# Problem of the Week Problem E and Solution Coffee Sales

## Problem

For the months of April, May and June, Coffee Only sold coffee for $$\2.50$$ per cup.

In May, they sold $$y\%$$ more cups of coffee than in April, where $$y\geq 0$$. In June, they sold $$y\%$$ fewer cups of coffee than in May.

Their records for sales in May were misplaced. They sold $$\31\,250$$ worth of coffee in April. In June they sold $$\30\,800$$ worth of coffee.

Determine the total value of the coffee they sold in May.

## Solution

Since the company had sales of $$\31\,250$$ in April, the amount of coffee sold in April was $$\frac{31\,250}{2.50} = 12\,500$$ cups.

Since the company had sales of $$\30\,800$$ in June, the amount of coffee sold in June was $$\frac{30\,800}{2.50} = 12\,320$$ cups.

In May, Coffee Only sold $$y\%$$ more cups of coffee than in April. In other words, they sold $12\,500 + 12\,500\left(\frac{y}{100}\right) = 12\,500\left(1+\frac{y}{100}\right)$ cups of coffee in May.

In June, they sold $$y\%$$ fewer cups of coffee than in May. In other words, they sold $\left[12\,500\left(1+\frac{y}{100}\right)\right] - \left [12\,500\left(1+\frac{y}{100}\right)\right]\left(\frac{y}{100}\right) = \left[12\,500\left(1+\frac{y}{100}\right)\right]\left(1-\frac{y}{100}\right)$ cups of coffee in June.

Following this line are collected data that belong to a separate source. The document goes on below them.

theorem devResetEff_keeps {r : State} (v : W32) (s : State) (h : Keeps r s) :
    Keeps r (devResetEff v s) := by
  unfold devResetEff
  repeat' first
    | with_reducible assumption
    | with_reducible apply deviceReset_keeps
    | with_reducible refine Keeps.ite (fun _ => ?_) (fun _ => ?_)
    | (simp only [↓Keeps.mk_eq]; with_reducible refine KeepsMk.of ?_ rfl rfl rfl rfl rfl rfl rfl rfl rfl rfl rfl rfl rfl rfl rfl rfl rfl)
    | split
    | dsimp only
    | omega

/-- The configured limit lies within the bounds of R549. -/
theorem configured_bounds (p : Power) : 900 ≤ p.configured ∧ p.configured ≤ 1800 := by
  unfold Power.configured
  omega

/-- What a die's heat allows of a limit is no more than it and no less than 900 W (R553). -/
theorem allowed_bounds (s : State) (pkg d : Nat) (t : Int) (h : 900 ≤ pkg) :
    900 ≤ allowed s pkg d t ∧ allowed s pkg d t ≤ pkg := by
  simp only [allowed]
  split
  · omega
  · split
    · omega
    · rename_i h1 h2
      have hp : 0 < ((s.heat d).2.1 - (s.heat d).1).toNat := by omega
      have hx : (t - (s.heat d).1).toNat ≤ ((s.heat d).2.1 - (s.heat d).1).toNat := by omega
      have hq : (pkg - 900) * (t - (s.heat d).1).toNat / ((s.heat d).2.1 - (s.heat d).1).toNat ≤ pkg - 900 :=
        (Nat.div_le_div_right (Nat.mul_le_mul_left _ hx)).trans (Nat.mul_div_cancel _ hp).le
      have hl := Nat.sub_le_sub_left hq pkg
      rw [Nat.sub_sub_self h] at hl
      exact ⟨hl, Nat.sub_le _ _⟩

/-- The limit in force lies within the bounds of R549. -/
theorem limitNow_bounds (s : State) (p : Power) : 900 ≤ s.limitNow p ∧ s.limitNow p ≤ 1800 := by
  unfold State.limitNow
  have hc := configured_bounds p
  suffices h : ∀ (l : List (Nat × Int)) (m : Nat), 900 ≤ m → m ≤ 1800 →
      900 ≤ l.foldl (fun m e => min m (allowed s p.configured e.1 e.2)) m ∧
        l.foldl (fun m e => min m (allowed s p.configured e.1 e.2)) m ≤ 1800 from h _ _ hc.1 hc.2
  intro l
  induction l with
  | nil => exact fun m h1 h2 => ⟨h1, h2⟩
  | cons e l ih =>
    intro m h1 h2
    have := allowed_bounds s p.configured e.1 e.2 hc.1
    exact ih _ (le_min h1 this.1) ((min_le_left _ _).trans h2)

theorem pkgLimitEff_keeps {r : State} (v : W32) (s : State) (h : Keeps r s) : Keeps r (pkgLimitEff v s) :=
  Keeps.updLegal h rfl rfl rfl rfl rfl fun l =>
    ⟨l.stop, l.grid, l.twin, l.kind, l.phase, l.chronMode, l.chronState, l.stage, l.lastReset, l.thermal,
     (limitNow_bounds _ _).1, (limitNow_bounds _ _).2, l.spdm, l.grade⟩

theorem writeCopy_keeps {r : State} (t : TableSet) (s : State) (h : Keeps r s) :
    Keeps r (writeCopy t s) :=
  Keeps.upd h rfl rfl rfl rfl rfl rfl rfl rfl rfl rfl rfl rfl rfl rfl rfl rfl rfl

theorem setRail_keeps {r₀ : State} (s : State) (r : Rail) (on : Bool) (h : Keeps r₀ s) :
    Keeps r₀ (setRail s r on) := by
  unfold setRail
  repeat' first
    | with_reducible assumption
    | with_reducible apply State.emit_keeps
    | with_reducible refine Keeps.ite (fun _ => ?_) (fun _ => ?_)
    | (simp only [↓Keeps.mk_eq]; with_reducible refine KeepsMk.of ?_ rfl rfl rfl rfl rfl rfl rfl rfl rfl rfl rfl rfl rfl rfl rfl rfl rfl)
    | (simp only [↓Keeps.mk_eq]; with_reducible refine KeepsMk.ofLegal ?_ rfl rfl rfl rfl rfl ?_)
    | (refine fun l => ⟨?_, ?_, ?_, ?_, ?_, ?_, ?_, ?_, ?_, ?_, ?_, ?_, ?_, ?_⟩ <;> first | with_reducible first | exact l.stop | exact l.grid | exact l.twin | exact l.kind | exact l.phase | exact l.chronMode | exact l.chronState | exact l.stage | exact l.lastReset | exact l.thermal | exact l.limLow | exact l.limHigh | exact l.spdm | exact l.grade | (dsimp only; omega) | (dsimp only; split <;> first | omega | exact l.stop | exact l.grid | exact l.twin | exact l.kind | exact l.phase | exact l.chronMode | exact l.chronState | exact l.stage | exact l.lastReset | exact l.thermal | exact l.limLow | exact l.limHigh | exact l.spdm | exact l.grade))

theorem setGood_keeps {r₀ : State} (s : State) (r : Rail) (on : Bool) (h : Keeps r₀ s) :
    Keeps r₀ (setGood s r on) := by
  unfold setGood
  repeat' first
    | with_reducible assumption
    | (simp only [↓Keeps.mk_eq]; with_reducible refine KeepsMk.of ?_ rfl rfl rfl rfl rfl rfl rfl rfl rfl rfl rfl rfl rfl rfl rfl rfl rfl)
    | split

theorem lowerNext_keeps {r : State} (s : State) (h : Keeps r s) :
    Keeps r (lowerNext s) := by
  unfold lowerNext
  repeat' first
    | with_reducible assumption
    | with_reducible apply State.eachAw_keeps
    | with_reducible apply wiped_keeps
    | with_reducible apply dropInstall_keeps
    | with_reducible apply setRail_keeps
    | with_reducible apply Keeps.foldl
    | with_reducible apply Keeps.foldl_fst
    | with_reducible refine Keeps.ite (fun _ => ?_) (fun _ => ?_)
    | (simp only [↓Keeps.mk_eq]; with_reducible refine KeepsMk.of ?_ rfl rfl rfl rfl rfl rfl rfl rfl rfl rfl rfl rfl rfl rfl rfl rfl rfl)
    | intro _ _ _
    | split

theorem powerDown_keeps {r : State} (s : State) (gasp cause : Nat) (hc : cause ≤ 7) (h : Keeps r s) :
    Keeps r (powerDown s gasp cause) := by
  unfold powerDown
  split
  · exact h
  · have h1 : Keeps r (if s.power.gasped then s else gaspNow s gasp) := by
      split
      · exact h
      · exact gaspNow_keeps _ _ h
    apply lowerNext_keeps
    exact Keeps.updLegal h1 rfl rfl rfl rfl rfl fun l => { l with stage := by simp, lastReset := hc }

theorem powerFail_keeps {r : State} (s : State) (h : Keeps r s) :
    Keeps r (powerFail s) := by
  unfold powerFail
  repeat' first
    | with_reducible assumption
    | with_reducible apply raise_keeps
    | with_reducible apply gaspNow_keeps
    | with_reducible apply powerDown_keeps
    | with_reducible refine Keeps.ite (fun _ => ?_) (fun _ => ?_)
    | (simp only [↓Keeps.mk_eq]; with_reducible refine KeepsMk.of ?_ rfl rfl rfl rfl rfl rfl rfl rfl rfl rfl rfl rfl rfl rfl rfl rfl rfl)
    | split
    | dsimp only
    | omega

theorem loseInstall_keeps {r : State} (s : State) (h : Keeps r s) :
    Keeps r (loseInstall s) := by
  unfold loseInstall
  repeat' first
    | with_reducible assumption
    | with_reducible apply failLoad_keeps
    | (simp only [↓Keeps.mk_eq]; with_reducible refine KeepsMk.of ?_ rfl rfl rfl rfl rfl rfl rfl rfl rfl rfl rfl rfl rfl rfl rfl rfl rfl)
    | split

theorem awRailFault_keeps {r : State} (d : Nat) (s : State) (h : Keeps r s) :
    Keeps r (awRailFault d s) := by
  unfold awRailFault
  repeat' first
    | with_reducible assumption
    | with_reducible apply State.setAw_keeps
    | with_reducible apply raise_keeps
    | with_reducible apply deviceFault_keeps
    | with_reducible apply loseInstall_keeps
    | with_reducible refine Keeps.ite (fun _ => ?_) (fun _ => ?_)
    | (simp only [↓Keeps.mk_eq]; with_reducible refine KeepsMk.of ?_ rfl rfl rfl rfl rfl rfl rfl rfl rfl rfl rfl rfl rfl rfl rfl rfl rfl)

theorem groupFault_keeps {r : State} (l : W64) (s : State) (h : Keeps r s) :
    Keeps r (groupFault l s) := by
  unfold groupFault
  repeat' first
    | with_reducible assumption
    | with_reducible apply raise_keeps
    | with_reducible apply powerDown_keeps
    | split
    | dsimp only
    | omega

theorem railFault_keeps {r₀ : State} (r : Rail) (s : State) (h : Keeps r₀ s) :
    Keeps r₀ (railFault r s) := by
  unfold railFault
  repeat' first
    | with_reducible assumption
    | with_reducible apply awRailFault_keeps
    | with_reducible apply groupFault_keeps
    | (simp only [↓Keeps.mk_eq]; with_reducible refine KeepsMk.of ?_ rfl rfl rfl rfl rfl rfl rfl rfl rfl rfl rfl rfl rfl rfl rfl rfl rfl)
    | with_reducible refine Keeps.of_fst (by assumption) ?_
    | split

theorem awReadyEff_keeps {r : State} (d : Nat) (s : State) (h : Keeps r s) :
    Keeps r (awReadyEff d s) := by
  unfold awReadyEff
  repeat' first
    | with_reducible assumption
    | with_reducible apply State.setAw_keeps
    | with_reducible apply bootReady_keeps
    | with_reducible apply tick_keeps
    | with_reducible refine Keeps.ite (fun _ => ?_) (fun _ => ?_)
    | (simp only [↓Keeps.mk_eq]; with_reducible refine KeepsMk.of ?_ rfl rfl rfl rfl rfl rfl rfl rfl rfl rfl rfl rfl rfl rfl rfl rfl rfl)

theorem dropGoods_keeps {r : State} (d : AwDie) (s : State) (h : Keeps r s) :
    Keeps r (dropGoods d s) := by
  unfold dropGoods
  repeat' first
    | with_reducible assumption
    | with_reducible apply setGood_keeps
    | with_reducible apply Keeps.foldl
    | with_reducible apply Keeps.foldl_fst
    | (simp only [↓Keeps.mk_eq]; with_reducible refine KeepsMk.of ?_ rfl rfl rfl rfl rfl rfl rfl rfl rfl rfl rfl rfl rfl rfl rfl rfl rfl)
    | intro _ _ _

theorem recovery_keeps {r : State} (s : State) (h : Keeps r s) :
    Keeps r (recovery s) := by
  unfold recovery
  repeat' first
    | with_reducible assumption
    | (simp only [↓Keeps.mk_eq]; with_reducible refine KeepsMk.of ?_ rfl rfl rfl rfl rfl rfl rfl rfl rfl rfl rfl rfl rfl rfl rfl rfl rfl)
    | (simp only [↓Keeps.mk_eq]; with_reducible refine KeepsMk.ofLegal ?_ rfl rfl rfl rfl rfl ?_)
    | (refine fun l => ⟨?_, ?_, ?_, ?_, ?_, ?_, ?_, ?_, ?_, ?_, ?_, ?_, ?_, ?_⟩ <;> first | with_reducible first | exact l.stop | exact l.grid | exact l.twin | exact l.kind | exact l.phase | exact l.chronMode | exact l.chronState | exact l.stage | exact l.lastReset | exact l.thermal | exact l.limLow | exact l.limHigh | exact l.spdm | exact l.grade | (dsimp only; omega) | (dsimp only; split <;> first | omega | exact l.stop | exact l.grid | exact l.twin | exact l.kind | exact l.phase | exact l.chronMode | exact l.chronState | exact l.stage | exact l.lastReset | exact l.thermal | exact l.limLow | exact l.limHigh | exact l.spdm | exact l.grade))

theorem enterStage_keeps {r : State} (s : State) (n : Nat) (hn : n ≤ 7) (h : Keeps r s) : Keeps r (enterStage s n) := by
  unfold enterStage
  exact Keeps.updLegal h rfl rfl rfl rfl rfl fun l => { l with stage := hn }

theorem tablesDone_keeps {r : State} (s : State) (h : Keeps r s) :
    Keeps r (tablesDone s) := by
  unfold tablesDone
  repeat' first
    | with_reducible assumption
    | with_reducible apply State.setPort_keeps
    | with_reducible apply recovery_keeps
    | with_reducible apply enterStage_keeps
    | with_reducible apply Keeps.foldl
    | with_reducible apply Keeps.foldl_fst
    | (simp only [↓Keeps.mk_eq]; with_reducible refine KeepsMk.of ?_ rfl rfl rfl rfl rfl rfl rfl rfl rfl rfl rfl rfl rfl rfl rfl rfl rfl)
    | (simp only [↓Keeps.mk_eq]; with_reducible refine KeepsMk.ofLegal ?_ rfl rfl rfl rfl rfl ?_)
    | (refine fun l => ⟨?_, ?_, ?_, ?_, ?_, ?_, ?_, ?_, ?_, ?_, ?_, ?_, ?_, ?_⟩ <;> first | with_reducible first | exact l.stop | exact l.grid | exact l.twin | exact l.kind | exact l.phase | exact l.chronMode | exact l.chronState | exact l.stage | exact l.lastReset | exact l.thermal | exact l.limLow | exact l.limHigh | exact l.spdm | exact l.grade | (dsimp only; omega) | (dsimp only; split <;> first | omega | exact l.stop | exact l.grid | exact l.twin | exact l.kind | exact l.phase | exact l.chronMode | exact l.chronState | exact l.stage | exact l.lastReset | exact l.thermal | exact l.limLow | exact l.limHigh | exact l.spdm | exact l.grade))
    | intro _ _ _
    | intro _ _
    | with_reducible refine Keeps.of_fst (by assumption) ?_
    | split
    | dsimp only
    | omega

We also know that Coffee Only sold $$12\,320$$ cups of coffee in June. Therefore, \begin{align} 12\,500\left(1+\frac{y}{100}\right)\left(1-\frac{y}{100}\right) &=12\,320\\ \left(1+\frac{y}{100}\right)\left(1-\frac{y}{100}\right) &= \frac{616}{625}\\ 1-\frac{y^2}{10\,000} &= \frac{616}{625}\\ \frac{y^2}{10\,000} &= \frac{9}{625}\\ y^2 &= 144 \end{align} Since $$y\geq 0$$, we have $$y=12$$. Therefore, in May Coffee Only sold $12\,500\left(1+\frac{y}{100}\right) = 12\,500\left(1+\frac{12}{100}\right) = 14\,000$ cups of coffee. The total value of the coffee sold in May was $$14\,000 \times \2.50= \35\,000$$.